/-- Major 0x0D: op in [10:7], size in [6:5], scope in [4:2]. -/
theorem encAt_fields (d a b op z sc : Nat) (x y : Bool) (hd : d < 32) (ha : a < 32) (hb : b < 32)
    (hop : op < 16) (hz : z < 4) (hs : sc < 8) :
    encAt d a b op z sc x y < 2 ^ 32 ∧ wMajor (encAt d a b op z sc x y) = 0x0D ∧ wD (encAt d a b op z sc x y) = d ∧
      wA (encAt d a b op z sc x y) = a ∧ wB (encAt d a b op z sc x y) = b ∧ wEa (encAt d a b op z sc x y) = x ∧
      wEb (encAt d a b op z sc x y) = y ∧ encAt d a b op z sc x y / 4 % 8 = sc ∧
      encAt d a b op z sc x y / 32 % 4 = z ∧ encAt d a b op z sc x y / 128 % 16 = op := by
  have F := encA_fields 0x0D d a b (op * 32 + z * 8 + sc) x y (by omega) hd ha hb (by omega)
  obtain ⟨h0, h1, h2, h3, h4, h5, h6, h7⟩ := F
  unfold wFunc9 at h5
  refine ⟨h0, h1, h2, h3, h4, h6, h7, ?_⟩
  unfold encAt; omega

/-- Major 0x1C: op in [10:7], class in [6], type in [5:2]. -/
theorem encX_fields (d a b op c ty : Nat) (x y : Bool) (hd : d < 32) (ha : a < 32) (hb : b < 32)
    (hop : op < 16) (hc : c < 2) (hty : ty < 16) :
    encX d a b op c ty x y < 2 ^ 32 ∧ wMajor (encX d a b op c ty x y) = 0x1C ∧ wD (encX d a b op c ty x y) = d ∧
      wA (encX d a b op c ty x y) = a ∧ wB (encX d a b op c ty x y) = b ∧ wEa (encX d a b op c ty x y) = x ∧
      wEb (encX d a b op c ty x y) = y ∧ encX d a b op c ty x y / 64 % 2 = c ∧ encX d a b op c ty x y / 4 % 16 = ty ∧
      encX d a b op c ty x y / 128 % 16 = op := by
  have F := encA_fields 0x1C d a b (op * 32 + c * 16 + ty) x y (by omega) hd ha hb (by omega)
  obtain ⟨h0, h1, h2, h3, h4, h5, h6, h7⟩ := F
  unfold wFunc9 at h5
  refine ⟨h0, h1, h2, h3, h4, h6, h7, ?_⟩
  unfold encX; omega

/-- Major 0x20: op in [10:8], scope in [7:5], bit 4 zero, width in [3:2]. -/
theorem encG_fields (d a b op sc z : Nat) (x y : Bool) (hd : d < 32) (ha : a < 32) (hb : b < 32)
    (hop : op < 8) (hs : sc < 8) (hz : z < 4) :
    encG d a b op sc z x y < 2 ^ 32 ∧ wMajor (encG d a b op sc z x y) = 0x20 ∧ wD (encG d a b op sc z x y) = d ∧
      wA (encG d a b op sc z x y) = a ∧ wB (encG d a b op sc z x y) = b ∧ wEa (encG d a b op sc z x y) = x ∧
      wEb (encG d a b op sc z x y) = y ∧ encG d a b op sc z x y / 256 % 8 = op ∧
      encG d a b op sc z x y / 32 % 8 = sc ∧ encG d a b op sc z x y / 16 % 2 = 0 ∧
      encG d a b op sc z x y / 4 % 4 = z := by
  have F := encA_fields 0x20 d a b (op * 64 + sc * 8 + z) x y (by omega) hd ha hb (by omega)
  obtain ⟨h0, h1, h2, h3, h4, h5, h6, h7⟩ := F
  unfold wFunc9 at h5
  refine ⟨h0, h1, h2, h3, h4, h6, h7, ?_⟩
  unfold encG; omega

----

WHAT IS EXPECTED ▸ Could you copy each line of the material that holds "have"?

ANSWER SECTION ▸
  have F := encA_fields 0x0D d a b (op * 32 + z * 8 + sc) x y (by omega) hd ha hb (by omega)
  have F := encA_fields 0x1C d a b (op * 32 + c * 16 + ty) x y (by omega) hd ha hb (by omega)
  have F := encA_fields 0x20 d a b (op * 64 + sc * 8 + z) x y (by omega) hd ha hb (by omega)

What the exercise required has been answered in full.